INSERT with RETURNING clause in PostgreSQL - Time & Space Complexity
When we add new rows to a database table using INSERT, it is helpful to know how the time to do this grows as we add more rows.
We want to understand how the database handles inserting data and returning results as the input size changes.
Analyze the time complexity of the following code snippet.
INSERT INTO employees (name, department, salary)
VALUES ('Alice', 'Sales', 50000),
('Bob', 'HR', 45000),
('Carol', 'IT', 60000)
RETURNING id, name;
This code inserts three new employee records and returns their generated IDs and names.
Identify the loops, recursion, array traversals that repeat.
- Primary operation: Inserting each row into the table and writing it to disk.
- How many times: Once for each row in the VALUES list (3 times here, but can be many more).
As the number of rows to insert grows, the work grows roughly in direct proportion.
| Input Size (n) | Approx. Operations |
|---|---|
| 10 | About 10 insert operations and 10 returned rows |
| 100 | About 100 insert operations and 100 returned rows |
| 1000 | About 1000 insert operations and 1000 returned rows |
Pattern observation: The time grows linearly as you add more rows to insert and return.
Time Complexity: O(n)
This means the time to insert and return rows grows directly with the number of rows you add.

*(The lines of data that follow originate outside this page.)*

/-! ### The requests of a migrated page (R190) -/

/-- Whether a place in the order of arrival of a migrated page's requests comes before another. -/
def arrivedBefore (a b : Option Nat) : Bool :=
  match a, b with
  | some m, some n => decide (m < n)
  | _, _ => false

/-- Whether a request or a pair for a line that arrived before the given place is still to be served (R190). -/
def Die.olderHeld (k : Die) (line : Nat) (seq : Option Nat) : Bool :=
  k.mesh.any (fun q => homeKey q.loc == line && arrivedBefore q.seq seq) ||
    k.flight.any (fun p => lineOf p.addr == line && arrivedBefore p.seq seq)

/-- The place in that order of a request that reaches its home now, where a migration holds the page. -/
def Die.arrival (k : Die) (p : Phys) : Option Nat :=
  if p.space == .gddr && k.migrates (lineOf p.addr) then some k.time else none

/-! ### Leases of the issuing core -/

/-- The guard of a line for a core (R174). -/
def guardTicks (core die : Nat) : Nat := if core / 64 = die then 2 else 8

/-- The L1 line under a lease that is still usable (R177, l1_load). -/
def State.leased? (s : State) (core die line : Nat) : Option L1Line :=
  (s.core core).l1.find? fun l =>
    l.die == die && l.line == line && decide (s.coreClock core + guardTicks core die < l.exp)

/-- The write lease that a core holds on a line (R197). -/
def State.ownLease? (s : State) (core die line : Nat) : Option WLease :=
  (s.die die).wleases.find? fun w =>
    w.line == line && w.core == core && decide ((s.die die).time < w.expiry)

/-- The set of the L1 in which a line lies: 1,024 sets (R16, log entry 46). -/
def l1Set (l : L1Line) : Nat := l.line / 128 % 1024

/-- A line enters an L1 of 16 ways and 1,024 sets (R16); of a full set, a free value says which line goes
(log entry 46). -/
def State.fillL1 (s : State) (core : Nat) (new : L1Line) : State :=
  let rest := (s.core core).l1.filter (fun l => !(l.die == new.die && l.line == new.line))
  let set := rest.filter (fun l => l1Set l == l1Set new)
  if set.length < 16 then s.modCore core fun k => { k with l1 := new :: rest }
  else
    let (n, s) := s.takeFree
    let out := set[Config.l1Victim n % set.length]?
    s.modCore core fun k => { k with l1 := new :: rest.filter (fun l => some l != out) }

/-- The replies to loads of a line that are on their way to a core no longer fill its L1: a store of the
core, a later read of the line or an LINV has overtaken them (R177, R180, R185). -/
def State.overtake (s : State) (core : Nat) (p : Nat → Nat → Bool) : State :=
  s.modCore core fun k => { k with
    replies := mapWhere (fun r => r.loc.space == .gddr && p r.loc.unit (lineOf r.loc.addr))
      (fun r => { r with fills := false }) k.replies }

/-- l1_load of R177: the line's data, from a usable lease, from the core's own write lease, or from
the home. A load through an NC mapping is always served at the home (Table 7.3, R195): DEDUCED, since
the pseudocode of R177 tests the lease first (log entry 49). -/
def State.loadLine (s : State) (core die line : Nat) (nc : Bool) : State × Memory :=
  if nc then
    let s := s.homeRead core die line false
    (s, (s.die die).mem.slice line 128)
  else
    match s.leased? core die line, s.ownLease? core die line with
    | some l, _ => (s, l.data)
    | none, some _ => (s, (s.die die).mem.slice line 128)
    | none, none =>
      let s := (s.homeRead core die line true).overtake core fun d l => d == die && l == line
      let data := (s.die die).mem.slice line 128
      let e := s.homeTime die line + (s.die die).leaseLength
      (s.fillL1 core { die := die, line := line, data := data, exp := e }, data)

/-- The issuing core's L1 copy of a line takes the `n` bytes at `a` that the core has stored, as the home
now holds them; in an FXADD region those are whole words (R177, R232). -/
def State.refreshL1 (s : State) (core die a n : Nat) : State :=
  let line := lineOf a
  let k := s.die die
  let (from_, len) :=
    if k.fxLines.any (fun p => p.1 == line) then (a / 4 * 4, (a + n + 3) / 4 * 4 - a / 4 * 4) else (a, n)
  (s.overtake core fun d l => d == die && l == line).modCore core fun c =>
    { c with l1 := mapWhere (fun l => l.die == die && l.line == line)
                     (fun l => { l with data := l.data.copyRange k.mem from_ len }) c.l1 }

/-- Ends the leases that a core's L1 holds on the lines that satisfy `p`, of die and line: read leases,
write leases, and those that a reply on its way would bring (R185, R199, R211). -/
def State.dropLines (s : State) (core : Nat) (p : Nat → Nat → Bool) : State :=
  let ends := fun (s : State) (d : Nat) => s.modDie d fun k => { k with
    wleases := k.wleases.filter (fun w => !(w.core == core && p d w.line)) }
  ends (ends ((s.overtake core p).modCore core fun k => { k with
    l1 := k.l1.filter (fun l => !p l.die l.line) }) 0) 1

/-- Whether the task of a record holds LRC, or held it until it completed and still owes its successor
decrements (R287). -/
def State.heldTask (s : State) (task : Phys) : Bool :=
  s.tasks.any (fun k => k.loc == task && k.hold) || s.succQ.any (fun x => x.loc == task && x.held)

/-- Joins a GWCT into a task, complete or not, or into the DONE decrement of a wave's or LRC holder's context
(R39, R287). -/
def State.taskGwct (s : State) (task : Phys) (wave : Bool) (ctx g : Nat) : State :=
  let s' := if wave then s else { s with
    tasks := mapWhere (fun k => k.loc == task) (fun k => { k with gwct := max k.gwct g }) s.tasks
    succQ := mapWhere (fun x => x.loc == task) (fun x => { x with gwct := max x.gwct g }) s.succQ }
  if wave || s.heldTask task then s'.modCtx ctx fun c => { c with doneG := max c.doneG g } else s'

/-- Joins a GWCT into a team and into its task; a team that has exited leaves its task (R177, R38, R39,
R287). -/
def State.joinGwct (s : State) (uid g : Nat) : State :=
  match s.team? uid with
  | some t =>
    (s.modTeam uid fun t => { t with gwct := max t.gwct g }).taskGwct t.ident.taskAt
      t.ident.isWave t.ctx g
  | none => match s.leftovers.find? (fun x => x.uid == uid) with
    | some x => s.taskGwct x.task x.wave x.ctx g
    | none => s

/-- One reply that a team's stores and DSM elements awaited has come, or will not come. -/
def State.replied (s : State) (uid : Nat) : State :=
  { s with
    teams := mapWhere (fun t => t.uid == uid) (fun t => { t with outstanding := t.outstanding - 1 }) s.teams
    leftovers := (mapWhere (fun x => x.uid == uid) (fun x => { x with count := x.count - 1 })
      s.leftovers).filter fun x => x.count != 0 }

/-- A store of a team is acknowledged with its GWCT (R177). -/
def State.acknowledge (s : State) (uid g : Nat) : State := (s.joinGwct uid g).replied uid

/-- The context of the team that a request names, one that has exited included. -/
def State.ctxOfUid (s : State) (uid : Nat) : Option Nat :=
  match s.team? uid with
  | some t => some t.ctx
  | none => (s.leftovers.find? (fun x => x.uid == uid)).map Leftover.ctx

/-- The core of the team that a request names, one that has exited included. -/
def State.coreOfUid (s : State) (uid : Nat) : Option Nat :=
  match s.team? uid with
  | some t => some t.coreId
  | none => (s.leftovers.find? (fun x => x.uid == uid)).map Leftover.core

/-- The die of a requester: a core's, that of the engines of die `n - 1000`, or that of the copy engine of
core `n - 2000`. -/
def requesterDie (n : Nat) : Nat :=
  if 2000 ≤ n then (n - 2000) / 64 else if 1000 ≤ n then n - 1000 else n / 64

/-- Whether failed links leave no way from a requester to the home of a location: a core, or its copy engine
(R418). -/
def State.wayCut (s : State) (who : Nat) (p : Phys) : Bool :=
  match requesterCore who with
  | some c => s.cutOff (coreEnd c) (homeEnd p)
  | none => false

/-- Whether the home cannot serve a core's request for a line now: another core holds a write
lease on it (R179), its page is migrating (R190), the pair link is down (R397), or no way leads there
(R418). -/
def State.homeBusy (s : State) (core die line : Nat) : Bool :=
  let k := s.die die
  k.wleases.any (fun w => w.line == line && w.core != core && decide (k.time < w.expiry)) ||
    k.migrates line ||
    (requesterDie core != die && !(s.host.linkUp && s.host.clockOk)) ||
    s.wayCut core { space := .gddr, unit := die, addr := line }

/-- Whether the line of a location is busy for a core; DSM is while a SYS.SLICECFG write is pending
(R22) or the pair link is down. -/
def State.busyAt (s : State) (core : Nat) (p : Phys) : Bool :=
  match p.space with
  | .gddr => s.homeBusy core p.unit (lineOf p.addr)
  | .dsm => (s.die p.unit).pendSlice.isSome ||
      (requesterDie core != p.unit && !(s.host.linkUp && s.host.clockOk)) || s.wayCut core p
  | _ => false

end Sys2Proof.Machine
end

[X] Wrong: "The RETURNING clause makes the insert take much longer regardless of how many rows are inserted."
[OK] Correct: Returning data adds some work, but it scales with the number of rows inserted, not independently. The main cost is still inserting each row.
Understanding how inserting multiple rows and returning data scales helps you explain database performance clearly and confidently in real situations.
"What if we changed the INSERT to add rows one at a time inside a loop instead of all at once? How would the time complexity change?"